GeoJSON Sequence Streaming
High-performance, chunked binary streaming for geospatial features using the Apache Arrow-based GeoJSON Sequence Format (GSF). OGC Standard Stable
Overview
Traditional GeoJSON is human-readable but inefficient for large datasets and real-time pipelines. GeoJSON Sequence Streaming delivers features as compressed binary chunks over HTTP, reducing payload size by up to 70% while maintaining full OGC compliance.
The format leverages Apache Arrow's columnar structure to enable zero-copy deserialization, making it ideal for:
- Real-time telemetry & IoT sensor networks
- High-frequency financial geospatial data
- Large-scale vector tile generation
- Server-to-server feature sync pipelines
Specification & HTTP Headers
Streaming requires specific headers to negotiate chunked transfer and binary encoding. The server pushes Arrow batches wrapped in a GSF container.
Request Headers
| Header | Description | Example |
|---|---|---|
Accept | Request GSF format | application/x-geojson-seq |
Transfer-Encoding | Enable chunked delivery | chunked |
Accept-Encoding | Compression support | gzip, br, zstd |
Response Headers
| Header | Description | Example |
|---|---|---|
Content-Type | GSF binary stream | application/x-geojson-seq |
X-GSF-Features-Total | Estimated total count | 124580 |
X-GSF-Batch-Size | Features per chunk | 1000 |
The stream follows HTTP/1.1 chunked transfer encoding.
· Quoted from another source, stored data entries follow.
/-- The value of a register: its stored fields as last written, the rest from the device (R417, R418, R422). -/
def Dev.regVal (d : Dev) (req : Requester) (off : Nat) (r : RegSpec) : Word :=
  if r.isStatus then (d.statusReg off).setWidth 64 ||| d.testBits off r
  else if isWindow off then d.ownVal req off
  else
    let key := regKey (reqFn req) off
    let stored := (mfind d.regs.staged key).getD (d.reg key)
    (stored &&& r.mask Field.kept) ||| (d.ownVal req off &&& r.mask fun f => f.acc = .ro) ||| d.testBits off r

end Sys2Proof.Machine
end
Each chunk contains a self-describing Arrow IPC message with schema metadata in the initial batch.
Implementation Examples
Use the following examples to request and consume GeoJSON Sequence streams in your application.
Performance Benchmarks
Comparative analysis across 1M point features with 12 attributes each. Tests run on AWS r5.2xlarge instances.
| Metric | Traditional GeoJSON | GeoJSON Sequence | GeoParquet |
|---|---|---|---|
| Payload Size | 284 MB | 86 MB (↓69%) | 72 MB |
| Parse Time (CPU) | 1.8s | 0.4s (↓77%) | 0.6s |
| Memory Footprint | 620 MB | 115 MB | 98 MB |
| Streaming Latency | Block-based | Sub-10ms chunks | File-based |
While GSF excels in streaming and incremental parsing, GeoParquet remains superior for offline analytics and columnar querying. Choose GSF for real-time pipelines and GeoParquet for batch processing.
FAQ & Troubleshooting
Q: Does GeoServer support partial stream resumption?
Yes. Use the Range: bytes=start- header alongside the GSF format. The server tracks chunk boundaries via the X-GSF-Chunk-ID trailer.
Q: How do I handle schema evolution in live streams?
GSF embeds schema metadata in every batch header. Clients should verify the schema_version field before deserializing. Breaking changes trigger a 410 Gone with migration guidance.
Q: Is compression applied automatically?
Compression is negotiated via Accept-Encoding. We recommend zstd or brotli for optimal CPU/memory tradeoffs. Uncompressed chunks are available for debugging.
Q: Can I filter features during streaming?
Server-side filtering supports OGC CQL2 expressions. Add ?filter=cql:expression to your request. Note that complex spatial predicates may increase initial chunk latency.